НАТАЛИЯ. Послезавтра хочет ехать, как раз к спектаклю. Их у неё теперь почти нет.
ПИНАЕВ. Меня не отсутствие Швейцарии удручает, а то, что даже до дивана добраться скоро станет невозможным, досуга не будет. Удивительное дело, провели прогрессивную реформу, а стало хуже во сто крат. Никто не знает, как жить без крепостного права, вообще никто. Одни догадки. В рабстве всем было удобно, ясно и понятно. Помнится, тётка твоя рассказывала, что её брат родной, один из твоих дядей, от свободной жизни назад в крепость попросился.
НАТАЛИЯ. Было. Теперь миллионы свободных просятся обратно, в рабство, где насилуют и гробят раньше времени, зато исправно подана плошка супа да пайка хлеба. Наши, с тобой, крепостные, как один, остались.
ПИНАЕВ. Из-за моей доброты и понимания. И твоего разумного хозяйствования. Правильные хозяева говорят, мол, надо дворянству купечеством заниматься, да не по чуть-чуть, в зависимости от времени года, а всерьёз и надолго.
НАТАЛИЯ. А я тебе, что талдычу уже третий год? И купечество тоже, замечу, прошедший день, завтра ему тоже каюк, особенно в России. Я выписала журналы по финансам, понимаешь? И французские, и немецкие. А заодно самоучители по английскому языку, там, я так поняла, основные мысли будущего мироустройства гнездятся. Лучше живого англичанина выписать. Банковские премудрости следует постигать со знанием языка. Это вам не Шекспира по-русски лепить, финансы - это реальная жизнь, а не байки про любовь.
ПИНАЕВ. Зачем же вы такою злюкою стали, Наталия Сергеевна…
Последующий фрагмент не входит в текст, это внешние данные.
/-- MCTP requests are answered on a transport that answers, with HIC source 497 set; SPDM is Busy before READY; sessions open, complete and end. While
the package is not on, the harbourmaster has halted, or the transport is the VDM of an endpoint that is absent, without link or with PERST_N low, a
request leaves the state as its time finds it; else it sets HIC source 497 and is answered on its transport. A vendor command that the host channel
accepts is carried out for the MCTP requester, waits where it must, and another opcode answers BADOPCODE; status, endpoint IDs, versions and message
types answer as given, EID 0 and 0xFF refused. Every SPDM request before READY answers Busy; then version 1.2, capabilities, algorithms, digests and
certificate pieces; CHALLENGE, signed measurements and KEY_EXCHANGE need the attestation key, at most four sessions stand, FINISH completes one and
END_SESSION ends one. Message codes and layouts are the model's, PRESUMED from the DMTF standards (assumption log 24), signatures and nonces open
bytes. (13_harbour_interface.md R482, 13_harbour_interface.md R483, 13_harbour_interface.md R484, 16_boot_measurement.md R574, 16_boot_measurement.md
R575, 16_boot_measurement.md R576) -/
def Obligations.MctpAndSpdmAreAnswered : Prop :=
  (∀ (s : State) (t at_ : Nat),
    let v := s.at at_
    let answers := v.keeper.phase = .on ∧ v.hmHalt = false ∧
      (t = 0 ∨ (t ≤ v.part.endpoints ∧ (v.ep (t - 1)).link = true ∧ (v.ep (t - 1)).perst = false))
    let u := v.hicSet 0 497
    let say := fun (i : Instr) (l : List Byte) => exec i s = .next { u with mctp := u.mctp ++ [(t, l)] }
    (tsorted v.regs = true → u.flag (dieAddr 0 (R.HIC_PEND + 60)) 17 = true) ∧ u.mem = v.mem ∧ u.berths = v.berths ∧
    (¬ answers → ∀ (a b c : Nat) (cmd : Cmd) (req : List Byte) (sg : Bool), ∀ i ∈ ([.mctpCommand t cmd at_, .mctpStatus ⟨t, at_⟩, .setEndpointId t b at_,
        .getEndpointId t at_, .getMctpVersionSupport ⟨t, at_⟩, .getMessageTypeSupport ⟨t, at_⟩, .getVersion ⟨t, at_⟩, .getCapabilities ⟨t, at_⟩ req,
        .negotiateAlgorithms ⟨t, at_⟩ req, .getDigests ⟨t, at_⟩, .getCertificate ⟨t, at_⟩ a b c, .challenge ⟨t, at_⟩ req, .getMeasurements ⟨t, at_⟩ sg a req,
        .keyExchange ⟨t, at_⟩ a req, .finish ⟨t, at_⟩ a req, .endSession ⟨t, at_⟩ a] : List Instr), exec i s = .next v) ∧
    (answers →
      say (.mctpStatus ⟨t, at_⟩) (leBytes 1 u.phase ++ leBytes 1 (u.fld R.HB_PRFSEL 1 0) ++ leBytes 1 (u.fld R.HB_PRFSEL 3 2) ++ [0] ++
        le32 (u.reg R.HB_PARTID) ++ le32 u.fwVer) ∧
      say (.getMessageTypeSupport ⟨t, at_⟩) [5, 0, 3, 0, 5, 0x7F] ∧
      say (.getEndpointId t at_) [2, 0, BitVec.ofNat 8 (tget u.eids t 0), 0, 0] ∧
      (∃ n, exec (.getMctpVersionSupport ⟨t, at_⟩) s = .next { u with draws := u.draws + 1, mctp := u.mctp ++ [(t, [4, 0, 1] ++ le32 n)] }) ∧
      (∀ eid, (eid % 256 = 0 ∨ eid % 256 = 255 → say (.setEndpointId t eid at_) [1, 2]) ∧
        (eid % 256 ≠ 0 → eid % 256 ≠ 255 → tsorted u.eids = true → ∃ w, exec (.setEndpointId t eid at_) s = .next w ∧
          w.mctp = u.mctp ++ [(t, [1, 0, 0, BitVec.ofNat 8 eid, 0])] ∧ w.mem = u.mem ∧ w.regs = u.regs ∧ w.berths = u.berths ∧
          tget w.eids t 0 = eid % 256 ∧ ∀ k, k ≠ t → tget w.eids k 0 = tget u.eids k 0)) ∧
      (∀ c : Cmd,
        let z := { c with ep := 2, ring := t, memOk := true }
        let op := c.opcode
        let known := op ∈ [0x01, 0x02, 0x1C, 0x06, 0x05, 0x39, 0x30, 0x31]
        let e := exec (.mctpCommand t c at_) s
        (u.serving = false → e = .next u) ∧
        (u.serving = true → ¬ known → e = .next { u with mctp := u.mctp ++ [(t, completionBytes z 1 0)] }) ∧
        (u.serving = true → known → u.mayStart op z = false →
          e = .next { u with flying := u.flying ++ [{ op := op, cmd := z, startAt := u.htime, why := .start }] }) ∧
        (u.serving = true → known → u.mayStart op z = true →
          (reservedSet op z = true → e = .next { u with mctp := u.mctp ++ [(t, completionBytes z 2 0)] }) ∧
          (reservedSet op z = false → u.noDeputy op z = false →
            (op = 0x01 → e = .next (u.conclude2 op z (cmdEcho u z))) ∧ (op = 0x02 → e = .next (u.conclude2 op z (cmdProfileQuery u z))) ∧
            (op = 0x06 → e = .next (u.conclude2 op z (cmdMeasureRead u z))) ∧ (op = 0x1C → e = .next (u.conclude2 op z (cmdBerthStatus u z))) ∧
            (op = 0x05 → e = .next (u.conclude2 op z (cmdFaultLogRead u z))) ∧ (op = 0x39 → e = .next (u.conclude2 op z (cmdSelftestReport u z))) ∧
            (op = 0x30 → e = .next (u.conclude2 op z (cmdPowerSet u z))) ∧ (op = 0x31 → e = .next (u.conclude2 op z (runThermalPolicy u z)))))))) ∧
  (∀ (s : State) (t at_ : Nat), (s.at at_).answersMctp t = true →
    let u := (s.at at_).hicSet 0 497
    let say := fun (i : Instr) (l : List Byte) => exec i s = .next { u with spdmSeq := u.spdmSeq + 1, mctp := u.mctp ++ [(t, l)] }
    let err := fun (c : Byte) => ([0x12, 0x7F, c, 0] : List Byte)
    let op := fun (req : List Byte) (k : Nat) => (List.range k).map (Config.spdmByte req u.spdmSeq)
    (u.serving = false → ∀ (a b c : Nat) (req : List Byte) (sg : Bool), ∀ i ∈ ([.getVersion ⟨t, at_⟩, .getCapabilities ⟨t, at_⟩ req,
        .negotiateAlgorithms ⟨t, at_⟩ req, .getDigests ⟨t, at_⟩, .getCertificate ⟨t, at_⟩ a b c, .challenge ⟨t, at_⟩ req, .getMeasurements ⟨t, at_⟩ sg a req,
        .keyExchange ⟨t, at_⟩ a req, .finish ⟨t, at_⟩ a req, .endSession ⟨t, at_⟩ a] : List Instr), say i (err 3)) ∧
    (u.serving = true → ∀ (req : List Byte) (a off len : Nat),
      say (.getVersion ⟨t, at_⟩) [0x10, 0x04, 0, 0, 0, 1, 0, 0x12] ∧
      say (.getCapabilities ⟨t, at_⟩ req) ([0x12, 0x61, 0, 0] ++ op req 4 ++ le32 0x2F6 ++ op req 8) ∧
      say (.negotiateAlgorithms ⟨t, at_⟩ req) ([0x12, 0x63, 0, 0] ++ le32 0x80 ++ le32 2 ++ leBytes 2 0x10 ++ leBytes 2 2 ++ op req 20) ∧
      (u.chain = none → say (.getDigests ⟨t, at_⟩) (err 5) ∧ say (.getCertificate ⟨t, at_⟩ a off len) (err 5)) ∧
      (∀ l, u.chain = some l → say (.getDigests ⟨t, at_⟩) ([0x12, 0x01, 0, 1] ++ sha384 l) ∧ (a ≠ 0 → say (.getCertificate ⟨t, at_⟩ a off len) (err 1)) ∧
        (a = 0 → off + len ≤ l.length → say (.getCertificate ⟨t, at_⟩ a off len)
          ([0x12, 0x02, 0, 0] ++ leBytes 2 len ++ leBytes 2 (l.length - off - len) ++ (l.drop off).take len))) ∧
      (u.attKey = none → say (.challenge ⟨t, at_⟩ req) (err 5) ∧ say (.keyExchange ⟨t, at_⟩ a req) (err 5) ∧ say (.getMeasurements ⟨t, at_⟩ true a req) (err 5)) ∧
      (u.attKey ≠ none → say (.challenge ⟨t, at_⟩ req) ([0x12, 0x03, 0, 1] ++ op req 224) ∧
        (4 ≤ u.sessions.length → say (.keyExchange ⟨t, at_⟩ a req) (err 3)) ∧
        (u.sessions.length < 4 → ∃ rsp v, rsp < 65536 ∧ exec (.keyExchange ⟨t, at_⟩ a req) s = .next v ∧
          v.mctp = u.mctp ++ [(t, [0x12, 0x64, 0, 0] ++ leBytes 2 rsp ++ op req 320)] ∧ v.spdmSeq = u.spdmSeq + 1 ∧ v.mem = u.mem ∧
          v.sessions = u.sessions ++ [{ id := a % 65536 + rsp * 65536 }])) ∧
      say (.getMeasurements ⟨t, at_⟩ false 0 req) [0x12, 0x60, BitVec.ofNat 8 (16 * u.part.dies), 0, 0, 0, 0, 0] ∧
      (0 < a → a ≤ 16 * u.part.dies → say (.getMeasurements ⟨t, at_⟩ false a req) ([0x12, 0x60, 0, 0, 1] ++ leBytes 3 55 ++ u.measureBlock a)) ∧
      (let l := u.sessions.any (fun z => decide (z.id = a) && !z.done)
       (l = false → say (.finish ⟨t, at_⟩ a req) (err 2)) ∧
       (l = true → exec (.finish ⟨t, at_⟩ a req) s = .next { u with
         spdmSeq := u.spdmSeq + 1, mctp := u.mctp ++ [(t, [0x12, 0x65, 0, 0] ++ op req 48)]
         sessions := u.sessions.map (fun z => if z.id = a then { z with done := true } else z) })) ∧
      (let l := u.sessions.any (fun z => decide (z.id = a) && z.done)
       (l = false → say (.endSession ⟨t, at_⟩ a) (err 2)) ∧
       (l = true → exec (.endSession ⟨t, at_⟩ a) s = .next { u with
         spdmSeq := u.spdmSeq + 1, mctp := u.mctp ++ [(t, [0x12, 0x6C, 0, 0])], sessions := u.sessions.filter (fun z => decide (z.id ≠ a)) }))))
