-- ==== Sys2Proof/Laws/Keeps.lean ====
section
/-! SUPPORT. What every operation of the block keeps: the queue of waiting commands, the part, and the canonical form of the cellar. -/

namespace Sys2Proof.Machine

set_option Elab.async false

/-- From s to t the queue and the part stay, and a cellar in canonical form stays so. -/
structure Keeps (s t : State) : Prop where
  pending : t.pending = s.pending
  part : t.part = s.part
  mem : Memory.wf s.mem = true → Memory.wf t.mem = true

theorem keeps_iff (s t : State) : Keeps s t ↔
    t.pending = s.pending ∧ t.part = s.part ∧ (Memory.wf s.mem = true → Memory.wf t.mem = true) :=
  ⟨fun h => ⟨h.1, h.2, h.3⟩, fun h => ⟨h.1, h.2.1, h.2.2⟩⟩

theorem Keeps.refl (s : State) : Keeps s s := ⟨rfl, rfl, id⟩

theorem Keeps.trans {s t u : State} (h : Keeps s t) (k : Keeps t u) : Keeps s u :=
  ⟨k.1.trans h.1, k.2.trans h.2, k.3 ∘ h.3⟩

theorem foldl_keeps {α : Type} (f : State → α → State) (h : ∀ t x, Keeps t (f t x)) (s : State) (l : List α) :
    Keeps s (l.foldl f s) := by
  induction l generalizing s with
  | nil => exact .refl s
  | cons a l ih => exact (h s a).trans (ih _)

/-- A fold over a pair whose second half is the state. -/
theorem foldl_keeps2 {α β : Type} (f : β × State → α → β × State) (h : ∀ t x, Keeps t.2 (f t x).2) (s : β × State) (l : List α) :
    Keeps s.2 (l.foldl f s).2 := by
  induction l generalizing s with
  | nil => exact .refl _
  | cons a l ih => exact (h s a).trans (ih _)

/-- A fold over a triple whose last part is the state. -/
theorem foldl_keeps3 {α β γ : Type} (f : β × γ × State → α → β × γ × State) (h : ∀ t x, Keeps t.2.2 (f t x).2.2) (s : β × γ × State)
    (l : List α) : Keeps s.2.2 (l.foldl f s).2.2 := by
  induction l generalizing s with
  | nil => exact .refl _
  | cons a l ih => exact (h s a).trans (ih _)

/-- A fold over a tuple whose first part is the state. -/
theorem foldl_keeps1 {α β : Type} (f : State × β → α → State × β) (h : ∀ t x, Keeps t.1 (f t x).1) (s : State × β) (l : List α) :
    Keeps s.1 (l.foldl f s).1 := by
  induction l generalizing s with
  | nil => exact .refl _
  | cons a l ih => exact (h s a).trans (ih _)

/-- A fold over anything that carries a state, which g reads. -/
theorem foldl_keepsAt {α σ : Type} (g : σ → State) (f : σ → α → σ) (h : ∀ t x, Keeps (g t) (g (f t x))) (s : σ) (l : List α) :
    Keeps (g s) (g (l.foldl f s)) := by
  induction l generalizing s with
  | nil => exact .refl _
  | cons a l ih => exact (h s a).trans (ih _)

/-- What a command answers keeps them, now or in flight. -/
def ResKeeps (s : State) (r : Res) : Prop :=
  (∀ v d t, r = .ok v d t → Keeps s t) ∧ (∀ w t, r = .later w t → Keeps s t) ∧ (∀ e t, r = .fail e t → Keeps s t)

end Sys2Proof.Machine
end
НАТАЛИЯ. А как прикажете быть в нашем мире, Борис Михайлович! Нельзя сегодня быть добродушным, особенно честным, проку не будет. Или выйдет как у вашего разлюбезного Островского, итальянский зачем-то знает, а с английского, чтоб Шекспира сварганить на хлеб насущный, просит подстрочник, да у кого – у памфлетиста Щербины! Даром, что кормил того да кровом делился. И что за ответ? Клевета о плагиате. Травля в печати. И, конечно, памфлет! Клеймо на всю жизнь:
«Со взглядом пьяным, взглядом узким,
Приобретенным в погребу,
Себя зовет Шекспиром русским
Гостинодворский Коцебу».
ПИНАЕВ. Финансы? Не понимаю.
НАТАЛИЯ. В финансисты надо метить, не самим, так детям.
ПИНАЕВ. Да-да, ты у меня умница-разумница, недооценивал, каюсь. Что ж, поставим тебя впереди, будешь головой нашего семейного предприятия по спасению из беспросветного ада современности.
НАТАЛИЯ. Иди уже, переоденься, я распоряжусь завтраком, ещё наговоримся.
ПИНАЕВ. Да, да… Любовь... Любовь… Потрясающая метаморфоза. Триумф «Грозы», высшая артистическая ставка в шестидесятом – просто апофеоз, и фиаско к нынешнему, шестьдесят третьему; всего-то три неполных года, и она уже не только, что не царица, но почти ноль.
НАТАЛИЯ. Ерунда, опять поднимется, не впервой.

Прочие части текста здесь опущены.